Your goal: Your reply should consist of one number: how many lines below contain "lowerOf".

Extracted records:
============

/-! ### State.writeSr -/

@[simp] theorem State.writeSr_d (s : State) (w : Word) : (s.writeSr w).d = s.d := rfl
@[simp] theorem State.writeSr_x (s : State) (w : Word) : (s.writeSr w).x = s.x := rfl
@[simp] theorem State.writeSr_y (s : State) (w : Word) : (s.writeSr w).y = s.y := rfl
@[simp] theorem State.writeSr_pc (s : State) (w : Word) : (s.writeSr w).pc = s.pc := rfl
@[simp] theorem State.writeSr_c (s : State) (w : Word) : (s.writeSr w).c = w.getLsbD 0 := rfl
@[simp] theorem State.writeSr_z (s : State) (w : Word) : (s.writeSr w).z = w.getLsbD 1 := rfl
@[simp] theorem State.writeSr_n (s : State) (w : Word) : (s.writeSr w).n = w.getLsbD 2 := rfl
@[simp] theorem State.writeSr_v (s : State) (w : Word) : (s.writeSr w).v = w.getLsbD 3 := rfl
@[simp] theorem State.writeSr_ie (s : State) (w : Word) : (s.writeSr w).ie = s.ie := rfl
@[simp] theorem State.writeSr_halted (s : State) (w : Word) : (s.writeSr w).halted = s.halted := rfl
@[simp] theorem State.writeSr_haltCode (s : State) (w : Word) : (s.writeSr w).haltCode = s.haltCode := rfl
@[simp] theorem State.writeSr_mem (s : State) (w : Word) : (s.writeSr w).mem = s.mem := rfl
@[simp] theorem State.writeSr_rom (s : State) (w : Word) : (s.writeSr w).rom = s.rom := rfl
@[simp] theorem State.writeSr_trashed (s : State) (w : Word) : (s.writeSr w).trashed = Flags.none := rfl
@[simp] theorem State.writeSr_irq (s : State) (w : Word) : (s.writeSr w).irq = s.irq := rfl
@[simp] theorem State.writeSr_out (s : State) (w : Word) : (s.writeSr w).out = s.out := rfl
@[simp] theorem State.writeSr_draws (s : State) (w : Word) : (s.writeSr w).draws = s.draws := rfl
@[simp] theorem State.writeSr_cfg (s : State) (w : Word) : (s.writeSr w).cfg = s.cfg := rfl

/-! ### State.setXY -/

@[simp] theorem State.setXY_d (s : State) (i : Idx) (a : Addr) : (s.setXY i a).d = s.d := rfl
@[simp] theorem State.setXY_x (s : State) (i : Idx) (a : Addr) : (s.setXY i a).x = s.x.set i (offsetOf a) := rfl
@[simp] theorem State.setXY_y (s : State) (i : Idx) (a : Addr) : (s.setXY i a).y = s.y.set i (bankOf a) := rfl
@[simp] theorem State.setXY_pc (s : State) (i : Idx) (a : Addr) : (s.setXY i a).pc = s.pc := rfl
@[simp] theorem State.setXY_c (s : State) (i : Idx) (a : Addr) : (s.setXY i a).c = s.c := rfl
@[simp] theorem State.setXY_z (s : State) (i : Idx) (a : Addr) : (s.setXY i a).z = s.z := rfl
@[simp] theorem State.setXY_n (s : State) (i : Idx) (a : Addr) : (s.setXY i a).n = s.n := rfl
@[simp] theorem State.setXY_v (s : State) (i : Idx) (a : Addr) : (s.setXY i a).v = s.v := rfl
@[simp] theorem State.setXY_ie (s : State) (i : Idx) (a : Addr) : (s.setXY i a).ie = s.ie := rfl
@[simp] theorem State.setXY_halted (s : State) (i : Idx) (a : Addr) : (s.setXY i a).halted = s.halted := rfl
@[simp] theorem State.setXY_haltCode (s : State) (i : Idx) (a : Addr) : (s.setXY i a).haltCode = s.haltCode := rfl
@[simp] theorem State.setXY_mem (s : State) (i : Idx) (a : Addr) : (s.setXY i a).mem = s.mem := rfl
@[simp] theorem State.setXY_rom (s : State) (i : Idx) (a : Addr) : (s.setXY i a).rom = s.rom := rfl
@[simp] theorem State.setXY_trashed (s : State) (i : Idx) (a : Addr) : (s.setXY i a).trashed = s.trashed := rfl
@[simp] theorem State.setXY_irq (s : State) (i : Idx) (a : Addr) : (s.setXY i a).irq = s.irq := rfl
@[simp] theorem State.setXY_out (s : State) (i : Idx) (a : Addr) : (s.setXY i a).out = s.out := rfl
@[simp] theorem State.setXY_draws (s : State) (i : Idx) (a : Addr) : (s.setXY i a).draws = s.draws := rfl
@[simp] theorem State.setXY_cfg (s : State) (i : Idx) (a : Addr) : (s.setXY i a).cfg = s.cfg := rfl

/-! ### State.advance -/

@[simp] theorem State.advance_d (s : State) (k : Nat) : (s.advance k).d = s.d := rfl
@[simp] theorem State.advance_x (s : State) (k : Nat) : (s.advance k).x = s.x := rfl
@[simp] theorem State.advance_y (s : State) (k : Nat) : (s.advance k).y = s.y := rfl
@[simp] theorem State.advance_pc (s : State) (k : Nat) : (s.advance k).pc = s.nextPc k := rfl
@[simp] theorem State.advance_c (s : State) (k : Nat) : (s.advance k).c = s.c := rfl
@[simp] theorem State.advance_z (s : State) (k : Nat) : (s.advance k).z = s.z := rfl
@[simp] theorem State.advance_n (s : State) (k : Nat) : (s.advance k).n = s.n := rfl
@[simp] theorem State.advance_v (s : State) (k : Nat) : (s.advance k).v = s.v := rfl
@[simp] theorem State.advance_ie (s : State) (k : Nat) : (s.advance k).ie = s.ie := rfl
@[simp] theorem State.advance_halted (s : State) (k : Nat) : (s.advance k).halted = s.halted := rfl
@[simp] theorem State.advance_haltCode (s : State) (k : Nat) : (s.advance k).haltCode = s.haltCode := rfl
@[simp] theorem State.advance_mem (s : State) (k : Nat) : (s.advance k).mem = s.mem := rfl
@[simp] theorem State.advance_rom (s : State) (k : Nat) : (s.advance k).rom = s.rom := rfl
@[simp] theorem State.advance_trashed (s : State) (k : Nat) : (s.advance k).trashed = s.trashed := rfl
@[simp] theorem State.advance_irq (s : State) (k : Nat) : (s.advance k).irq = s.irq := rfl
@[simp] theorem State.advance_out (s : State) (k : Nat) : (s.advance k).out = s.out := rfl
@[simp] theorem State.advance_draws (s : State) (k : Nat) : (s.advance k).draws = s.draws := rfl
@[simp] theorem State.advance_cfg (s : State) (k : Nat) : (s.advance k).cfg = s.cfg := rfl

/-! ### State.jump -/

@[simp] theorem State.jump_d (s : State) (a : Addr) : (s.jump a).d = s.d := rfl
@[simp] theorem State.jump_x (s : State) (a : Addr) : (s.jump a).x = s.x := rfl
@[simp] theorem State.jump_y (s : State) (a : Addr) : (s.jump a).y = s.y := rfl
@[simp] theorem State.jump_pc (s : State) (a : Addr) : (s.jump a).pc = a := rfl
@[simp] theorem State.jump_c (s : State) (a : Addr) : (s.jump a).c = s.c := rfl
@[simp] theorem State.jump_z (s : State) (a : Addr) : (s.jump a).z = s.z := rfl
@[simp] theorem State.jump_n (s : State) (a : Addr) : (s.jump a).n = s.n := rfl
@[simp] theorem State.jump_v (s : State) (a : Addr) : (s.jump a).v = s.v := rfl
@[simp] theorem State.jump_ie (s : State) (a : Addr) : (s.jump a).ie = s.ie := rfl
@[simp] theorem State.jump_halted (s : State) (a : Addr) : (s.jump a).halted = s.halted := rfl
@[simp] theorem State.jump_haltCode (s : State) (a : Addr) : (s.jump a).haltCode = s.haltCode := rfl
@[simp] theorem State.jump_mem (s : State) (a : Addr) : (s.jump a).mem = s.mem := rfl
@[simp] theorem State.jump_rom (s : State) (a : Addr) : (s.jump a).rom = s.rom := rfl
@[simp] theorem State.jump_trashed (s : State) (a : Addr) : (s.jump a).trashed = s.trashed := rfl
@[simp] theorem State.jump_irq (s : State) (a : Addr) : (s.jump a).irq = s.irq := rfl
@[simp] theorem State.jump_out (s : State) (a : Addr) : (s.jump a).out = s.out := rfl
@[simp] theorem State.jump_draws (s : State) (a : Addr) : (s.jump a).draws = s.draws := rfl
@[simp] theorem State.jump_cfg (s : State) (a : Addr) : (s.jump a).cfg = s.cfg := rfl

/-! ### State.drawn -/

@[simp] theorem State.drawn_d (s : State) (k : Nat) : (s.drawn k).d = s.d := rfl
@[simp] theorem State.drawn_x (s : State) (k : Nat) : (s.drawn k).x = s.x := rfl
@[simp] theorem State.drawn_y (s : State) (k : Nat) : (s.drawn k).y = s.y := rfl
@[simp] theorem State.drawn_pc (s : State) (k : Nat) : (s.drawn k).pc = s.pc := rfl
@[simp] theorem State.drawn_c (s : State) (k : Nat) : (s.drawn k).c = s.c := rfl
@[simp] theorem State.drawn_z (s : State) (k : Nat) : (s.drawn k).z = s.z := rfl
@[simp] theorem State.drawn_n (s : State) (k : Nat) : (s.drawn k).n = s.n := rfl
@[simp] theorem State.drawn_v (s : State) (k : Nat) : (s.drawn k).v = s.v := rfl
@[simp] theorem State.drawn_ie (s : State) (k : Nat) : (s.drawn k).ie = s.ie := rfl
@[simp] theorem State.drawn_halted (s : State) (k : Nat) : (s.drawn k).halted = s.halted := rfl
@[simp] theorem State.drawn_haltCode (s : State) (k : Nat) : (s.drawn k).haltCode = s.haltCode := rfl
@[simp] theorem State.drawn_mem (s : State) (k : Nat) : (s.drawn k).mem = s.mem := rfl
@[simp] theorem State.drawn_rom (s : State) (k : Nat) : (s.drawn k).rom = s.rom := rfl
@[simp] theorem State.drawn_trashed (s : State) (k : Nat) : (s.drawn k).trashed = s.trashed := rfl
@[simp] theorem State.drawn_irq (s : State) (k : Nat) : (s.drawn k).irq = s.irq := rfl
@[simp] theorem State.drawn_out (s : State) (k : Nat) : (s.drawn k).out = s.out := rfl
@[simp] theorem State.drawn_draws (s : State) (k : Nat) : (s.drawn k).draws = s.draws + k := rfl
@[simp] theorem State.drawn_cfg (s : State) (k : Nat) : (s.drawn k).cfg = s.cfg := rfl

/-! ### State.trashFlags -/

@[simp] theorem State.trashFlags_d (s : State) : s.trashFlags.d = s.d := rfl
@[simp] theorem State.trashFlags_x (s : State) : s.trashFlags.x = s.x := rfl
@[simp] theorem State.trashFlags_y (s : State) : s.trashFlags.y = s.y := rfl
@[simp] theorem State.trashFlags_pc (s : State) : s.trashFlags.pc = s.pc := rfl
@[simp] theorem State.trashFlags_c (s : State) : s.trashFlags.c = Config.freeBit s.draws := rfl
@[simp] theorem State.trashFlags_z (s : State) : s.trashFlags.z = Config.freeBit (s.draws + 1) := rfl
@[simp] theorem State.trashFlags_n (s : State) : s.trashFlags.n = Config.freeBit (s.draws + 2) := rfl
@[simp] theorem State.trashFlags_v (s : State) : s.trashFlags.v = Config.freeBit (s.draws + 3) := rfl
@[simp] theorem State.trashFlags_ie (s : State) : s.trashFlags.ie = s.ie := rfl
@[simp] theorem State.trashFlags_halted (s : State) : s.trashFlags.halted = s.halted := rfl
@[simp] theorem State.trashFlags_haltCode (s : State) : s.trashFlags.haltCode = s.haltCode := rfl
@[simp] theorem State.trashFlags_mem (s : State) : s.trashFlags.mem = s.mem := rfl
@[simp] theorem State.trashFlags_rom (s : State) : s.trashFlags.rom = s.rom := rfl
@[simp] theorem State.trashFlags_trashed (s : State) : s.trashFlags.trashed = Flags.all := rfl
@[simp] theorem State.trashFlags_irq (s : State) : s.trashFlags.irq = s.irq := rfl
@[simp] theorem State.trashFlags_out (s : State) : s.trashFlags.out = s.out := rfl
@[simp] theorem State.trashFlags_draws (s : State) : s.trashFlags.draws = s.draws + 4 := rfl
@[simp] theorem State.trashFlags_cfg (s : State) : s.trashFlags.cfg = s.cfg := rfl

/-! ### State.tick -/

@[simp] theorem State.tick_d (s : State) : s.tick.d = s.d := rfl
@[simp] theorem State.tick_x (s : State) : s.tick.x = s.x := rfl
@[simp] theorem State.tick_y (s : State) : s.tick.y = s.y := rfl
@[simp] theorem State.tick_pc (s : State) : s.tick.pc = s.pc := rfl
@[simp] theorem State.tick_c (s : State) : s.tick.c = s.c := rfl
@[simp] theorem State.tick_z (s : State) : s.tick.z = s.z := rfl
@[simp] theorem State.tick_n (s : State) : s.tick.n = s.n := rfl
@[simp] theorem State.tick_v (s : State) : s.tick.v = s.v := rfl
@[simp] theorem State.tick_ie (s : State) : s.tick.ie = s.ie := rfl
@[simp] theorem State.tick_halted (s : State) : s.tick.halted = s.halted := rfl
@[simp] theorem State.tick_haltCode (s : State) : s.tick.haltCode = s.haltCode := rfl
@[simp] theorem State.tick_mem (s : State) : s.tick.mem = s.mem := rfl
@[simp] theorem State.tick_rom (s : State) : s.tick.rom = s.rom := rfl
@[simp] theorem State.tick_trashed (s : State) : s.tick.trashed = s.trashed := rfl
@[simp] theorem State.tick_irq (s : State) : s.tick.irq = s.irq.tail := rfl
@[simp] theorem State.tick_out (s : State) : s.tick.out = s.out := rfl
@[simp] theorem State.tick_draws (s : State) : s.tick.draws = s.draws := rfl
@[simp] theorem State.tick_cfg (s : State) : s.tick.cfg = s.cfg := rfl

/-! ### State.writeG -/

@[simp] theorem State.writeG_pc (s : State) (g : Gpr) (w : Word) : (s.writeG g w).pc = s.pc := by cases g <;> rfl
@[simp] theorem State.writeG_c (s : State) (g : Gpr) (w : Word) : (s.writeG g w).c = s.c := by cases g <;> rfl
@[simp] theorem State.writeG_z (s : State) (g : Gpr) (w : Word) : (s.writeG g w).z = s.z := by cases g <;> rfl
@[simp] theorem State.writeG_n (s : State) (g : Gpr) (w : Word) : (s.writeG g w).n = s.n := by cases g <;> rfl
@[simp] theorem State.writeG_v (s : State) (g : Gpr) (w : Word) : (s.writeG g w).v = s.v := by cases g <;> rfl
@[simp] theorem State.writeG_ie (s : State) (g : Gpr) (w : Word) : (s.writeG g w).ie = s.ie := by cases g <;> rfl
@[simp] theorem State.writeG_halted (s : State) (g : Gpr) (w : Word) : (s.writeG g w).halted = s.halted := by cases g <;> rfl
@[simp] theorem State.writeG_haltCode (s : State) (g : Gpr) (w : Word) : (s.writeG g w).haltCode = s.haltCode := by cases g <;> rfl
@[simp] theorem State.writeG_mem (s : State) (g : Gpr) (w : Word) : (s.writeG g w).mem = s.mem := by cases g <;> rfl
@[simp] theorem State.writeG_rom (s : State) (g : Gpr) (w : Word) : (s.writeG g w).rom = s.rom := by cases g <;> rfl
@[simp] theorem State.writeG_trashed (s : State) (g : Gpr) (w : Word) : (s.writeG g w).trashed = s.trashed := by cases g <;> rfl
@[simp] theorem State.writeG_irq (s : State) (g : Gpr) (w : Word) : (s.writeG g w).irq = s.irq := by cases g <;> rfl
@[simp] theorem State.writeG_out (s : State) (g : Gpr) (w : Word) : (s.writeG g w).out = s.out := by cases g <;> rfl
@[simp] theorem State.writeG_draws (s : State) (g : Gpr) (w : Word) : (s.writeG g w).draws = s.draws := by cases g <;> rfl
@[simp] theorem State.writeG_cfg (s : State) (g : Gpr) (w : Word) : (s.writeG g w).cfg = s.cfg := by cases g <;> rfl
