-- ==== Sys2Proof/Laws/Ops.lean ====
section
/-!
SUPPORT. What each shared operation of the machine answers, once for each: `op … = .next r` exactly when the accesses
complete and `r` is what the rule gives. Later proofs cite these and do not unfold the operations.
-/

namespace Sys2Proof.Machine

open Sys2Proof.Safety

/-! ### Addresses two, four and six bytes on -/

theorem addr_add22 (a : Addr) : a + 2#24 + 2#24 = a + 4#24 := by rw [BitVec.add_assoc]; rfl
theorem addr_add24 (a : Addr) : a + 2#24 + 4#24 = a + 6#24 := by rw [BitVec.add_assoc]; rfl
theorem addr_sub22 (a : Addr) : a - 2#24 - 2#24 = a - 4#24 := by rw [BitVec.sub_sub]; rfl
theorem addr_sub42 (a : Addr) : a - 4#24 - 2#24 = a - 6#24 := by rw [BitVec.sub_sub]; rfl

/-! ### Sequencing -/

@[simp] theorem Res.bind_next {α β : Type} (a : α) (k : α → Res β) : Res.bind (.next a) k = k a := rfl
@[simp] theorem Res.bind_refused {α β : Type} (e : Refusal) (k : α → Res β) : Res.bind (.refused e) k = .refused e := rfl

/-- A sequence answers a value only if both its parts do. -/
theorem Res.bind_eq_next {α β : Type} {r : Res α} {k : α → Res β} {b : β} :
    Res.bind r k = .next b ↔ ∃ a, r = .next a ∧ k a = .next b := by
  cases r <;> simp [Res.bind]

/-- A sequence is refused if its first part is, or if that answers a value of which the second part is. -/
theorem Res.bind_eq_refused {α β : Type} {r : Res α} {k : α → Res β} {e : Refusal} :
    Res.bind r k = .refused e ↔ r = .refused e ∨ ∃ a, r = .next a ∧ k a = .refused e := by
  cases r <;> simp [Res.bind]

/-! ### What decides whether an access completes -/

/-- The machine's test of an address is that of claims (R56). -/
theorem State.wordOk_iff (s : State) (a : Addr) : s.wordOk a = true ↔ Aligned s a := by
  simp [State.wordOk, Aligned, evenAddr_iff]

theorem aligned_or_misaligned (s : State) (a : Addr) :
    Aligned s a ∨ (a.toNat % 2 = 1 ∧ s.cfg.misaligned = .refuse) := by
  unfold Aligned
  cases s.cfg.misaligned
  · rcases Nat.mod_two_eq_zero_or_one a.toNat with h | h
    · exact .inl (.inl h)
    · exact .inr ⟨h, rfl⟩
  · exact .inl (.inr rfl)

theorem not_misaligned {s : State} {a : Addr} (h : Aligned s a) :
    ¬ (a.toNat % 2 = 1 ∧ s.cfg.misaligned = .refuse) := by
  rintro ⟨h1, h2⟩
  rcases h with h | h
  · omega
  · rw [h2] at h
    cases h

/-- The kind of an address depends on the configuration alone. -/
theorem State.kind_congr {s t : State} (h : t.cfg = s.cfg) (acc : Access) (a : Addr) : t.kind acc a = s.kind acc a := by
  unfold State.kind
  rw [h]

/-- Whether an access completes, and why it does not, depends on the configuration alone. -/
theorem access_congr {s t : State} (h : t.cfg = s.cfg) (a : Addr) :
    (WordReadable t a ↔ WordReadable s a) ∧ (WordWritable t a ↔ WordWritable s a) ∧
      (ByteReadable t a ↔ ByteReadable s a) ∧ (ByteWritable t a ↔ ByteWritable s a) ∧
      readStop t a = readStop s a ∧ writeStop t a = writeStop s a ∧ byteReadStop t a = byteReadStop s a ∧
      byteWriteStop t a = byteWriteStop s a := by
  unfold WordReadable WordWritable ByteReadable ByteWritable readStop writeStop byteReadStop byteWriteStop Aligned State.kind
  rw [h]
  exact ⟨Iff.rfl, Iff.rfl, Iff.rfl, Iff.rfl, rfl, rfl, rfl, rfl⟩

@[simp] theorem firstStop_nil : firstStop [] = none := rfl
@[simp] theorem firstStop_some (e : Refusal) (l : List (Option Refusal)) : firstStop (some e :: l) = some e := rfl
@[simp] theorem firstStop_none (l : List (Option Refusal)) : firstStop (none :: l) = firstStop l := rfl

/-- The first stop of a sequence is that of its first access, or, where that completes, that of the others. -/
theorem firstStop_cons_eq_some {a : Option Refusal} {l : List (Option Refusal)} {e : Refusal} :
    firstStop (a :: l) = some e ↔ a = some e ∨ a = none ∧ firstStop l = some e := by
  cases a <;> simp

/-- A sequence has no stop exactly where none of its accesses has one. -/
theorem firstStop_cons_eq_none {a : Option Refusal} {l : List (Option Refusal)} :
    firstStop (a :: l) = none ↔ a = none ∧ firstStop l = none := by
  cases a <;> simp

theorem byteReadStop_eq_none (s : State) (a : Addr) : byteReadStop s a = none ↔ ByteReadable s a := by
  unfold byteReadStop ByteReadable
  split <;> simp_all

theorem byteWriteStop_eq_none (s : State) (a : Addr) : byteWriteStop s a = none ↔ ByteWritable s a := by
  unfold byteWriteStop ByteWritable
  cases s.kind .store a <;> simp

/-- A word read completes exactly where nothing refuses it. -/
theorem readStop_eq_none (s : State) (a : Addr) : readStop s a = none ↔ WordReadable s a := by
  unfold readStop WordReadable
  rcases aligned_or_misaligned s a with h | h
  · simp [(not_misaligned h), h, firstStop_cons_eq_none, byteReadStop_eq_none, ByteReadable]
  · simp only [h, and_self, if_true, reduceCtorEq, false_iff, not_and]
    exact fun h' => absurd h (not_misaligned h')

/-- A word store completes exactly where nothing refuses it. -/
theorem writeStop_eq_none (s : State) (a : Addr) : writeStop s a = none ↔ WordWritable s a := by
  unfold writeStop WordWritable
  rcases aligned_or_misaligned s a with h | h
  · simp [(not_misaligned h), h, firstStop_cons_eq_none, byteWriteStop_eq_none]
  · simp only [h, and_self, if_true, reduceCtorEq, false_iff, not_and]
    exact fun h' => absurd h (not_misaligned h')

/-! ### Reads of flags -/

/-- The machine's test of a read of flags is that of claims (R44). -/
theorem State.flagsOk_iff (s : State) (need : Flags) : s.flagsOk need = true ↔ FlagsReadable s need := by
  simp only [State.flagsOk, FlagsReadable, Bool.or_eq_true, beq_iff_eq, Bool.not_eq_true', Bool.or_eq_false_iff,
    Bool.and_eq_false_iff, and_assoc]

/-- An instruction that reads flags which can be read goes on (R44). -/
theorem readingFlags_ok {α : Type} {need : Flags} {s : State} (h : FlagsReadable s need) (r : Res α) :
    readingFlags need s r = r :=
  if_pos ((s.flagsOk_iff need).2 h)

/-- An instruction that reads a flag which cannot be read is refused (R44, decision D24). -/
theorem readingFlags_refused {α : Type} {need : Flags} {s : State} (h : ¬ FlagsReadable s need) (r : Res α) :
    readingFlags need s r = .refused .trashedFlag :=
  if_neg (mt (s.flagsOk_iff need).1 h)

/-- What an instruction that reads flags answers (R44). -/
theorem readingFlags_eq_next {α : Type} {need : Flags} {s : State} {r : Res α} {a : α} :
    readingFlags need s r = .next a ↔ FlagsReadable s need ∧ r = .next a := by
  by_cases h : FlagsReadable s need
  · simp [readingFlags_ok h, h]
  · simp [readingFlags_refused h, h]

/-- When an instruction that reads flags is refused, and why (R44, decision D24). -/
theorem readingFlags_eq_refused {α : Type} {need : Flags} {s : State} {r : Res α} {e : Refusal} :
    readingFlags need s r = .refused e ↔
      (¬ FlagsReadable s need ∧ e = .trashedFlag) ∨ (FlagsReadable s need ∧ r = .refused e) := by
  by_cases h : FlagsReadable s need
  · simp [readingFlags_ok h, h]
  · simp [readingFlags_refused h, h, eq_comm]

/-- An instruction that reads no flag is not refused for one. -/
@[simp] theorem FlagsReadable_none (s : State) : FlagsReadable s ⟨false, false, false, false⟩ := by
  simp [FlagsReadable]

/-! ### Kinds of access and what the bytes of a word are -/

/-- The second byte of a word is at the next address. -/
theorem wordBase_succ_toNat (a : Addr) : (wordBase a + 1).toNat = (wordBase a).toNat + 1 := by
  have := wordBase_toNat a
  have := a.isLt
  rw [BitVec.toNat_add]
  simp
  omega

theorem ordered_eq (s : State) (lower upper : Byte) : ordered s lower upper = wordOfBytes s.cfg.byteOrder lower upper := by
  unfold ordered
  cases s.cfg.byteOrder <;> rfl

theorem lowerOf_eq (s : State) (v : Word) : lowerOf s v = lowerByte s.cfg.byteOrder v := by
  unfold lowerOf
  cases s.cfg.byteOrder <;> rfl

theorem upperOf_eq (s : State) (v : Word) : upperOf s v = upperByte s.cfg.byteOrder v := by
  unfold upperOf
  cases s.cfg.byteOrder <;> rfl

@[simp] theorem readStop_drawn (s : State) (j : Nat) (a : Addr) : readStop (s.drawn j) a = readStop s a := rfl
@[simp] theorem readStop_setXY (s : State) (i : Idx) (b a : Addr) : readStop (s.setXY i b) a = readStop s a := rfl

/-! ### Reads -/

/-- How many values a byte read draws: one at a device (R52). -/
def byteDraws (s : State) (a : Addr) : Nat := if s.kind .load a = .device then 1 else 0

============

Result below: 2